Both of the GSEs submitted their equitable housing finance plans to the FHFA before year-end, but they have yet to be approved and implemented. An FHFA spokesperson said this week that the agency could not provide an update on when the plans would be put into place.

In December 2021, HUD Sec. Marcia Fudge wrote that the tailored lending programs “are lawful under ECOA generally are not barred by the Fair Housing Act.”

Demetria McCain, principal deputy assistant secretary for fair housing and equal opportunity, also penned a legal memo to encourage lenders to develop lending programs tailored “to assist … economically disadvantaged classes of persons and first time homebuyers.”

In February, all of the banking regulatory agencies, the CFPB, the Department of Justice, HUD and the FHFA issued a rare interagency statement encouraging lenders to “explore opportunities to develop” special purpose credit programs.

McCain, during the panel discussion, said that lenders “just need to do it,” and that the barriers to creating the tailored lending programs are more “perceived than real.”

Lenders have raised concerns about the legality of special purpose credit programs, and have expressed reluctance to provide the documentation necessary to develop the programs, which some see as an admission of wrongdoing.
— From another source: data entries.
-- ==== Sys2Proof/Tests/Slice0.lean ====
section
/-! SUPPORT. The checks of WellFormed, the decoding of words written out from 30_encoding.md, one-step runs with the
values of 95_test_vectors.md, and for every statement with hypotheses a state that meets them. -/

namespace Sys2Proof.Machine.Slice0

/-! ### WellFormed and Decode -/

theorem test_width_0_is_ill_formed : (Instr.rdbits 0).wellFormed = false ∧ (Instr.wrbits 0).wellFormed = false := by
  decide

theorem test_width_33_is_ill_formed : (Instr.rdbits 33).wellFormed = false ∧ (Instr.wrbits 33).wellFormed = false := by
  decide

theorem test_widths_1_and_32_are_well_formed :
    (Instr.rdbits 1).wellFormed = true ∧ (Instr.rdbits 32).wellFormed = true ∧
    (Instr.wrbits 1).wellFormed = true ∧ (Instr.wrbits 32).wellFormed = true := by
  decide

/-- Source: 30_encoding.md R77, RSV S W OP written out. -/
theorem test_decode_cursor_words :
    decode 0b00000000000000000000000000000001 = .ok .cinitr ∧
    decode 0b00000000000000000000000000000010 = .ok .cinitw ∧
    decode 0b00000000000000000001000000000011 = .ok (.rdbits 16) ∧
    decode 0b00000000000000000000011100000100 = .ok (.wrbits 7) ∧
    decode 0b00000000000000000000000000000101 = .ok .getpos ∧
    decode 0b00000000000000000000000000000110 = .ok .seek ∧
    decode 0b00000000000000000000000000000111 = .ok .remain := by
  decide

/-- Source: 30_encoding.md R77. -/
theorem test_decode_packet_words :
    decode 0b00000000000000000000000000010000 = .ok .decrtp ∧
    decode 0b00000000000000000000000000010001 = .ok .encrtp ∧
    decode 0b00000000000000000000000000010010 = .ok .decanc ∧
    decode 0b00000000000000000000000000010011 = .ok .encanc ∧
    decode 0b00000000000000000000000000010100 = .ok (.verifycs .recOut) ∧
    decode 0b00000000000000000100000000010100 = .ok (.verifycs .recIn) := by
  decide

/-- Source: the error rows of 95_test_vectors.md 2.1. -/
theorem test_decode_refuses :
    [0x00, 0x08, 0x0F, 0x15, 0xFF, 0x8001, 0x80000014, 0x4001, 0x4003, 0x105, 0x114].map decode =
      List.replicate 11 (.error .illegalCommand) := by
  decide

theorem test_decodeTableWord :
    decodeTableWord 32 0x303 = some (.rdbits 3) ∧ decodeTableWord 32 0 = none := by
  decide

/-! ### One step of each command, with the values of 95_test_vectors.md -/

/-- The state after a command. -/
def after (i : Instr) (s : State) : State :=
  match exec i s with
  | .next t => t
  | .fault _ => s
  | .refused _ => s

/-- The start state of V-CUR-1 to V-CUR-12: `A5 3C FF 00` and a reader. -/
def reader : State :=
  { State.reset with inlen := 4, mode := .read, inbuf := [(0, 0xA5), (1, 0x3C), (2, 0xFF), (3, 0x00)] }

/-- The state of V-WR-6: the output `A5 3C` and a writer at its end. -/
def writer : State :=
  { State.reset with outlen := 2, mode := .write, pos := 16, outbuf := [(0, 0xA5), (1, 0x3C)] }

/-- An input of the bytes given, with no cursor. -/
def input (bs : List Byte) : State :=
  { State.reset with inlen := bs.length, inbuf := (List.range bs.length).zip bs }

/-- V-RTP-1. -/
def headerBytes : List Byte :=
  [0x80, 0xE4, 0x12, 0x34, 0x00, 0x01, 0xE2, 0x40, 0xDE, 0xAD, 0xBE, 0xEF, 0x00, 0x07, 0x00, 0x14]

/-- H0. -/
def header : RtpHeader := ⟨2, 0, 0, 0, 1, 100, 0x1234, 123456, 0xDEADBEEF, 7, 20⟩

/-- V-ANC-3. -/
def payloadBytes : List Byte :=
  [0x01, 0xC0, 0x00, 0x00, 0x00, 0x90, 0x00, 0x80, 0x98, 0x50, 0x14, 0x0D, 0x96, 0x5A, 0x60, 0x15, 0x94, 0x00, 0x00,
   0x00]

/-- m1 with its derived fields, V-VM-6. -/
def message : AncMessage := ⟨0, 9, 0, 1, 0, 0x261, 0x101, 0b01, 3, [0x96, 0x69, 0x01], 0x165⟩

/-- The record of V-ANC-3. -/
def payload : AncPacket := ⟨1, 3, 0, [message]⟩

theorem test_rdbits_straddles_bytes :
    (after (.rdbits 8) { reader with pos := 4 }).result = 0x53 ∧
    (after (.rdbits 8) { reader with pos := 4 }).pos = 12 := by
  decide

theorem test_rdbits_reads_to_the_end :
    (after (.rdbits 31) { reader with pos := 1 }).result = 0x253CFF00 ∧
    (after (.rdbits 7) { reader with pos := 26 }).status = 1 := by
  decide

theorem test_wrbits_overwrites_in_place :
    (after (.wrbits 8) { writer with pos := 4, arg := 0xFF }).outBytes = [0xAF, 0xFC] ∧
    (after (.wrbits 8) { writer with pos := 4, arg := 0xFF }).pos = 12 := by
  decide

theorem test_wrbits_grows_by_zero_bits :
    (after (.wrbits 3) { writer with arg := 5 }).outBytes = [0xA5, 0x3C, 0xA0] ∧
    (after (.wrbits 4) { writer with arg := 16 }).status = 3 := by
  decide

theorem test_cinitr : (after .cinitr writer).mode = .read ∧ (after .cinitr writer).pos = 0 := by decide

theorem test_cinitw : (after .cinitw writer).outlen = 0 ∧ (after .cinitw writer).outbuf = writer.outbuf := by decide

theorem test_getpos : (after .getpos writer).result = 16 ∧ (after .getpos State.reset).status = 6 := by decide

theorem test_seek :
    (after .seek { reader with arg := 32 }).pos = 32 ∧ (after .seek { reader with arg := 33 }).status = 7 := by
  decide

theorem test_remain : (after .remain { reader with pos := 26 }).result = 6 := by decide

theorem test_decrtp :
    (after .decrtp (input headerBytes)).recOutRtp = some header ∧
    (after .decrtp { input headerBytes with arg := 16 }).status = 1 := by
  decide
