-- ==== Sys2Proof/Machine/Ops.lean ====
section
/-! DEFINITION. The shared operations over the state: taking the next event, giving a response, raising a rejection,
emitting a record, and the port-by-port view of the outputs. -/

namespace Sys2Proof.Machine

/-! ### Taking an event -/

/-- The invocation an event asks for. A port event under `rst`, or without `in_valid`, is no presentation
(10_state.md R31, 40_decode_pipeline.md R116; decision D15). -/
def fetch : Stimulus → Option Invocation
  | .ports e => if e.rst || !e.inValid then none else some (.frame .decode e.frame)
  | .unit inv => some inv

/-- The event is taken: the buffer is "not retained after the call returns" (10_state.md R33), and the block does not hold
or repeat the last response (70_reset_and_hazards.md R234 (f)). -/
def consume (s : State) : State := { s with inputs := s.inputs.tail, response := none }

/-- An event without a presentation: no response, no transient value (10_state.md R31, R116). -/
def quiet (s : State) : State := { consume s with wires := {} }

/-- The event that makes the next step run an invocation: a frame under DECODE comes at the ports. -/
def stimulusOf : Invocation → Stimulus
  | .frame .decode p => .ports { rst := false, inValid := true, frame := p }
  | inv => .unit inv

/-! ### Responding -/

/-- One response: it stands on the output ports and in the emission log, and the transient values are "discarded"
(10_state.md R21). -/
def respond (r : Response) (s : State) : State :=
  { s with wires := {}, response := some r, log := s.log ++ [r] }

/-- `raise C` (60_exceptions.md R203, R205), the block's one way to take an exception: the response is the classification
and nothing else, with the diagnostic request of R209. It saves nothing and has no return (R206). -/
def raise (c : Classification) (s : State) : State :=
  respond { status := c, record := none, taps := none, diag := diagRequest c } s

/-- The taps show the DecodedFrame values of the decode in progress (10_state.md R26, 40_decode_pipeline.md R116). -/
def Wires.taps (w : Wires) : Option Taps :=
  match w.encrypted, w.serial, w.buttonRaw, w.batteryLow with
  | some e, some s, some b, some v => some { encrypted := e, serial := s, buttonRaw := b, batteryLow := v }
  | _, _, _, _ => none

/-- `emit record(rec); return OK` (45_record_builder.md R186). -/
def emitRecord (rec : Record) (s : State) : State :=
  respond { status := .ok, record := some rec, taps := s.wires.taps, diag := diagRequest .ok } s

/-! ### Stages 3 to 5 of one accepted frame -/

/-- Stages 3 and 4 (40_decode_pipeline.md R110, R111): the DecodedFrame of the nine data bytes. -/
def decodedFrame (d0 d1 d2 d3 d4 d5 d6 d7 d8 : Byte) : DecodedFrame :=
  { encrypted := xenc d0 d1 d2 d3, serial := xser d4 d5 d6 d7, buttonRaw := xbtn d7, learn := xlearn (xbtn d7),
    batteryLow := xbatt d8, rpt := xrpt d8, buttonIndex := btnperm (xbtn d7) }

/-- The transient values of a decode that has formed its DecodedFrame. -/
def DecodedFrame.wires (f : DecodedFrame) : Wires :=
  { encrypted := some f.encrypted, serial := some f.serial, buttonRaw := some f.buttonRaw, learn := some f.learn,
    batteryLow := some f.batteryLow, rpt := some f.rpt, buttonIndex := some f.buttonIndex }

/-- Stage 5's call of MKREC (40_decode_pipeline.md R110). -/
def DecodedFrame.record (f : DecodedFrame) : Record :=
  mkrec (fmtid f.serial) (batok f.batteryLow) f.buttonIndex f.learn f.rpt (fmtenc f.encrypted)

/-! ### The output ports -/

/-- The output ports (10_state.md R26). With a record `recModel` is the constant MODEL_STRING; a text port has its
first character in the most significant byte. -/
structure OutPorts where
  outValid        : Bool
  outStatus       : BitVec 2
  recValid        : Bool
  recModel        : String
  recIdHex        : BitVec 56
  recBatteryOk    : Bool
  recButton       : Nibble
  recLearn        : Bool
  recRepeat       : Bool
  recEncryptedHex : BitVec 64
  decEncrypted    : BitVec 32
  decSerial       : BitVec 32
  decButtonRaw    : Nibble
  decBatteryLow   : Bool
  diagValid       : Bool
  diagCode        : BitVec 2
  deriving DecidableEq, Repr

/-- A text on a port: the first character most significant (10_state.md R26, decision D10). -/
def packText {n : Nat} (w : Nat) (t : Text n) : BitVec w :=
  t.toList.foldl (fun (acc : BitVec w) c => acc <<< 8 ||| c.setWidth w) 0#w

/-- The record ports over the values `o` of the others (10_state.md R26). -/
def driveRecord (o : OutPorts) : Option Record → OutPorts
  | none => { o with recValid := false }
  | some r => { o with recValid := true, recModel := Config.modelString, recIdHex := packText 56 r.id,
                       recBatteryOk := r.batteryOk, recButton := r.button, recLearn := r.learn, recRepeat := r.rpt,
                       recEncryptedHex := packText 64 r.encrypted }

/-- The tap ports over the values `o` of the others (10_state.md R26). -/
def driveTaps (o : OutPorts) : Option Taps → OutPorts
  | none => o
  | some t => { o with decEncrypted := t.encrypted, decSerial := t.serial, decButtonRaw := t.buttonRaw,
                       decBatteryLow := t.batteryLow }

/-- The diagnostic ports over the values `o` of the others (60_exceptions.md R209). -/
def driveDiag (o : OutPorts) : Option Classification → OutPorts
  | none => { o with diagValid := false }
  | some c => { o with diagValid := true, diagCode := c.code }

/-- The ports that a response drives (40_decode_pipeline.md R116). `any` gives the ports that carry no meaning
(10_state.md R32): a claim about the ports holds for every `any` (log 5). -/
def drive (any : OutPorts) : Option Response → OutPorts
  | none => { any with outValid := false, recValid := false, diagValid := false }
  | some r =>
    driveDiag (driveTaps (driveRecord
      { any with outValid := true, outStatus := r.status.code } r.record) r.taps) r.diag

/-- The output ports of a state (10_state.md R26). -/
def State.outPorts (any : OutPorts) (s : State) : OutPorts := drive any s.response

/-- The records handed to the reporting collaborator so far, oldest first (45_record_builder.md R186). -/
def State.records (s : State) : List Record := s.log.filterMap (·.record)

/-- The diagnostic requests raised so far, oldest first (60_exceptions.md R209). -/
def State.diagnostics (s : State) : List Classification := s.log.filterMap (·.diag)

end Sys2Proof.Machine
end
Lenders have pointed out that special purpose credit programs have been used as punishment for wrongdoings.

In 2018, to settle charges of redlining, the DOJ ordered Minnesota-based KleinBank to invest at least $300,000 in a special purpose credit program over three years to offer residents of majority-minority census tracts mortgage and home improvement loans on a “more affordable basis than otherwise available from KleinBank.”